| How to complete this task |
Each record must be retyped in full. No character may differ.

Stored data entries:
-- ==== Sys2Proof/Laws/CardingWithin.lean ====
section
/-!
SUPPORT. What each operation of Machine/Carding.lean may change (`Within`), and that it keeps the state sound.
-/

namespace Sys2Proof.Machine

set_option linter.all false

theorem State.cardClaimed_within {M : Foot} (hM : Foot.Sub 0xc18e1b6000000000000000000000000000000000000002000000008300000000c40004b0000000000000027f900000001c500000200898000000000000000000000000000000000002381200000 M) {s₀ s : State} (h_s : Within M s₀ s) (d : Nat) (c : Nat) (slope : Nat)  :
    Within M s₀ (State.cardClaimed s d c slope) := by
  unfold State.cardClaimed
  repeat' (first
    | with_reducible assumption
    | (refine Foot.Sub.has hM ?_; decide)
    | (refine Foot.Sub.trans ?_ hM; decide)
    | (extract_lets +onlyGivenNames x; refine Within.cut (x := x) ?_ ?_; (on_goal 2 => (clear_value x; revert x; intro _ _)); (on_goal 1 => (unfold x; clear x)))
    | (extract_lets +onlyGivenNames x; refine Within.cut (x := x.1) ?_ ?_; (on_goal 2 => (clear_value x; revert x; intro _ _)); (on_goal 1 => (unfold x; clear x)))
    | (extract_lets +onlyGivenNames x; clear_value x; revert x; intro _)
    | with_reducible refine State.claim_within ?_ ?_ _
    | with_reducible refine State.cardUpdate_within ?_ ?_ _ _ _
    | with_reducible refine State.rtTrain_within ?_ ?_ _ _
    | with_reducible refine State.wr_within ?_ _ _ _ ?_
    | with_reducible refine State.discardInterval_within ?_ ?_ _ _
    | with_reducible refine Within.on ?_ fun _ _ => ?_
    | with_reducible refine Within.ite ?_ ?_
    | with_reducible refine Within.ite_fst ?_ ?_
    | split
    | (with_reducible refine Within.of_eq (by with_reducible assumption) ?_)
    | (intro _))

theorem State.cardStarves_within {M : Foot} (hM : Foot.Sub 0xc00018600000000000000000000000000000000000000200000000830000000000000000000000000000027f9000000000000000000898000000000000000000000000000000000000080000000 M) {s₀ s : State} (h_s : Within M s₀ s) (d : Nat) (c : Nat)  :
    Within M s₀ (State.cardStarves s d c) := by
  unfold State.cardStarves
  repeat' (first
    | with_reducible assumption
    | (refine Foot.Sub.has hM ?_; decide)
    | (refine Foot.Sub.trans ?_ hM; decide)
    | (extract_lets +onlyGivenNames x; refine Within.cut (x := x) ?_ ?_; (on_goal 2 => (clear_value x; revert x; intro _ _)); (on_goal 1 => (unfold x; clear x)))
    | (extract_lets +onlyGivenNames x; refine Within.cut (x := x.1) ?_ ?_; (on_goal 2 => (clear_value x; revert x; intro _ _)); (on_goal 1 => (unfold x; clear x)))
    | (extract_lets +onlyGivenNames x; clear_value x; revert x; intro _)
    | with_reducible refine State.wr_within ?_ _ _ _ ?_
    | with_reducible refine State.raise_within ?_ ?_ _ _ _
    | with_reducible refine Within.on ?_ fun _ _ => ?_
    | split
    | (with_reducible refine Within.of_eq (by with_reducible assumption) ?_)
    | (intro _))

theorem State.writeCombCmd_within {M : Foot} (hM : Foot.Sub 0xe3e7bb6000000000000000000000000000000000000002000080008300000000001e2880000000000000067f900000001c03c000200898040000000000008000000000000000000008c80300000 M) {s₀ s : State} (h_s : Within M s₀ s) (d : Nat) (c : Nat) (v : Nat)  :
    Within M s₀ (State.writeCombCmd d c v s) := by
  unfold State.writeCombCmd
  repeat' (first
    | with_reducible assumption
    | (refine Foot.Sub.has hM ?_; decide)
    | (refine Foot.Sub.trans ?_ hM; decide)
    | (extract_lets +onlyGivenNames x; refine Within.cut (x := x) ?_ ?_; (on_goal 2 => (clear_value x; revert x; intro _ _)); (on_goal 1 => (unfold x; clear x)))
    | (extract_lets +onlyGivenNames x; refine Within.cut (x := x.1) ?_ ?_; (on_goal 2 => (clear_value x; revert x; intro _ _)); (on_goal 1 => (unfold x; clear x)))
    | (extract_lets +onlyGivenNames x; clear_value x; revert x; intro _)
    | with_reducible refine State.wr_within ?_ _ _ _ ?_
    | with_reducible refine State.requestComb_within ?_ ?_ _ _ _ _ _ _
    | with_reducible refine State.combAbort_within ?_ ?_ _ _ _
    | with_reducible refine Within.on ?_ fun _ _ => ?_
    | split
    | (with_reducible refine Within.of_eq (by with_reducible assumption) ?_)
    | (intro _))

theorem State.combPhaseEnd_within {M : Foot} (hM : Foot.Sub 0xc20018e00000000000000000000000000000000000000e000000008300000000200e0018000000000000027f9000000000400000200898000000000000000000000000000000000003880100000 M) {s₀ s : State} (h_s : Within M s₀ s) (d : Nat) (c : Nat) (codes : List SliceCodes)  :
    Within M s₀ (State.combPhaseEnd s d c codes) := by
  unfold State.combPhaseEnd
  repeat' (first
    | with_reducible assumption
    | (refine Foot.Sub.has hM ?_; decide)
    | (refine Foot.Sub.trans ?_ hM; decide)
    | with_reducible refine State.combPhase_within ?_ ?_ _ _ _
    | with_reducible refine Within.on ?_ fun _ _ => ?_
    | split
    | (with_reducible refine Within.of_eq (by with_reducible assumption) ?_)
    | (intro _))

theorem State.combLast_within {M : Foot} (hM : Foot.Sub 0xe3e7bb600000000000000000000000000000000000000200008000830000000000040880000000000000067f900000001c03c000200898040000000000008000000000000000000008880300000 M) {s₀ s : State} (h_s : Within M s₀ s) (d : Nat) (c : Nat)  :
    Within M s₀ (State.combLast s d c) := by
  unfold State.combLast
  repeat' (first
    | with_reducible assumption
    | (refine Foot.Sub.has hM ?_; decide)
    | (refine Foot.Sub.trans ?_ hM; decide)
    | with_reducible refine State.combDone_within ?_ ?_ _ _ _
    | with_reducible refine Within.on ?_ fun _ _ => ?_
    | split
    | (with_reducible refine Within.of_eq (by with_reducible assumption) ?_)
    | (intro _))

end Sys2Proof.Machine
end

| Exercise result |
-- ==== Sys2Proof/Laws/CardingWithin.lean ====
section
/-!
SUPPORT. What each operation of Machine/Carding.lean may change (`Within`), and that it keeps the state sound.
-/

namespace Sys2Proof.Machine

set_option linter.all false

theorem State.cardClaimed_within {M : Foot} (hM : Foot.Sub 0xc18e1b6000000000000000000000000000000000000002000000008300000000c40004b0000000000000027f900000001c500000200898000000000000000000000000000000000002381200000 M) {s₀ s : State} (h_s : Within M s₀ s) (d : Nat) (c : Nat) (slope : Nat)  :
    Within M s₀ (State.cardClaimed s d c slope) := by
  unfold State.cardClaimed
  repeat' (first
    | with_reducible assumption
    | (refine Foot.Sub.has hM ?_; decide)
    | (refine Foot.Sub.trans ?_ hM; decide)
    | (extract_lets +onlyGivenNames x; refine Within.cut (x := x) ?_ ?_; (on_goal 2 => (clear_value x; revert x; intro _ _)); (on_goal 1 => (unfold x; clear x)))
    | (extract_lets +onlyGivenNames x; refine Within.cut (x := x.1) ?_ ?_; (on_goal 2 => (clear_value x; revert x; intro _ _)); (on_goal 1 => (unfold x; clear x)))
    | (extract_lets +onlyGivenNames x; clear_value x; revert x; intro _)
    | with_reducible refine State.claim_within ?_ ?_ _
    | with_reducible refine State.cardUpdate_within ?_ ?_ _ _ _
    | with_reducible refine State.rtTrain_within ?_ ?_ _ _
    | with_reducible refine State.wr_within ?_ _ _ _ ?_
    | with_reducible refine State.discardInterval_within ?_ ?_ _ _
    | with_reducible refine Within.on ?_ fun _ _ => ?_
    | with_reducible refine Within.ite ?_ ?_
    | with_reducible refine Within.ite_fst ?_ ?_
    | split
    | (with_reducible refine Within.of_eq (by with_reducible assumption) ?_)
    | (intro _))

theorem State.cardStarves_within {M : Foot} (hM : Foot.Sub 0xc00018600000000000000000000000000000000000000200000000830000000000000000000000000000027f9000000000000000000898000000000000000000000000000000000000080000000 M) {s₀ s : State} (h_s : Within M s₀ s) (d : Nat) (c : Nat)  :
    Within M s₀ (State.cardStarves s d c) := by
  unfold State.cardStarves
  repeat' (first
    | with_reducible assumption
    | (refine Foot.Sub.has hM ?_; decide)
    | (refine Foot.Sub.trans ?_ hM; decide)
    | (extract_lets +onlyGivenNames x; refine Within.cut (x := x) ?_ ?_; (on_goal 2 => (clear_value x; revert x; intro _ _)); (on_goal 1 => (unfold x; clear x)))
    | (extract_lets +onlyGivenNames x; refine Within.cut (x := x.1) ?_ ?_; (on_goal 2 => (clear_value x; revert x; intro _ _)); (on_goal 1 => (unfold x; clear x)))
    | (extract_lets +onlyGivenNames x; clear_value x; revert x; intro _)
    | with_reducible refine State.wr_within ?_ _ _ _ ?_
    | with_reducible refine State.raise_within ?_ ?_ _ _ _
    | with_reducible refine Within.on ?_ fun _ _ => ?_
    | split
    | (with_reducible refine Within.of_eq (by with_reducible assumption) ?_)
    | (intro _))

theorem State.writeCombCmd_within {M : Foot} (hM : Foot.Sub 0xe3e7bb6000000000000000000000000000000000000002000080008300000000001e2880000000000000067f900000001c03c000200898040000000000008000000000000000000008c80300000 M) {s₀ s : State} (h_s : Within M s₀ s) (d : Nat) (c : Nat) (v : Nat)  :
    Within M s₀ (State.writeCombCmd d c v s) := by
  unfold State.writeCombCmd
  repeat' (first
    | with_reducible assumption
    | (refine Foot.Sub.has hM ?_; decide)
    | (refine Foot.Sub.trans ?_ hM; decide)
    | (extract_lets +onlyGivenNames x; refine Within.cut (x := x) ?_ ?_; (on_goal 2 => (clear_value x; revert x; intro _ _)); (on_goal 1 => (unfold x; clear x)))
    | (extract_lets +onlyGivenNames x; refine Within.cut (x := x.1) ?_ ?_; (on_goal 2 => (clear_value x; revert x; intro _ _)); (on_goal 1 => (unfold x; clear x)))
    | (extract_lets +onlyGivenNames x; clear_value x; revert x; intro _)
    | with_reducible refine State.wr_within ?_ _ _ _ ?_
    | with_reducible refine State.requestComb_within ?_ ?_ _ _ _ _ _ _
    | with_reducible refine State.combAbort_within ?_ ?_ _ _ _
    | with_reducible refine Within.on ?_ fun _ _ => ?_
    | split
    | (with_reducible refine Within.of_eq (by with_reducible assumption) ?_)
    | (intro _))

theorem State.combPhaseEnd_within {M : Foot} (hM : Foot.Sub 0xc20018e00000000000000000000000000000000000000e000000008300000000200e0018000000000000027f9000000000400000200898000000000000000000000000000000000003880100000 M) {s₀ s : State} (h_s : Within M s₀ s) (d : Nat) (c : Nat) (codes : List SliceCodes)  :
    Within M s₀ (State.combPhaseEnd s d c codes) := by
  unfold State.combPhaseEnd
  repeat' (first
    | with_reducible assumption
    | (refine Foot.Sub.has hM ?_; decide)
    | (refine Foot.Sub.trans ?_ hM; decide)
    | with_reducible refine State.combPhase_within ?_ ?_ _ _ _
    | with_reducible refine Within.on ?_ fun _ _ => ?_
    | split
    | (with_reducible refine Within.of_eq (by with_reducible assumption) ?_)
    | (intro _))

theorem State.combLast_within {M : Foot} (hM : Foot.Sub 0xe3e7bb600000000000000000000000000000000000000200008000830000000000040880000000000000067f900000001c03c000200898040000000000008000000000000000000008880300000 M) {s₀ s : State} (h_s : Within M s₀ s) (d : Nat) (c : Nat)  :
    Within M s₀ (State.combLast s d c) := by
  unfold State.combLast
  repeat' (first
    | with_reducible assumption
    | (refine Foot.Sub.has hM ?_; decide)
    | (refine Foot.Sub.trans ?_ hM; decide)
    | with_reducible refine State.combDone_within ?_ ?_ _ _ _
    | with_reducible refine Within.on ?_ fun _ _ => ?_
    | split
    | (with_reducible refine Within.of_eq (by with_reducible assumption) ?_)
    | (intro _))

end Sys2Proof.Machine
end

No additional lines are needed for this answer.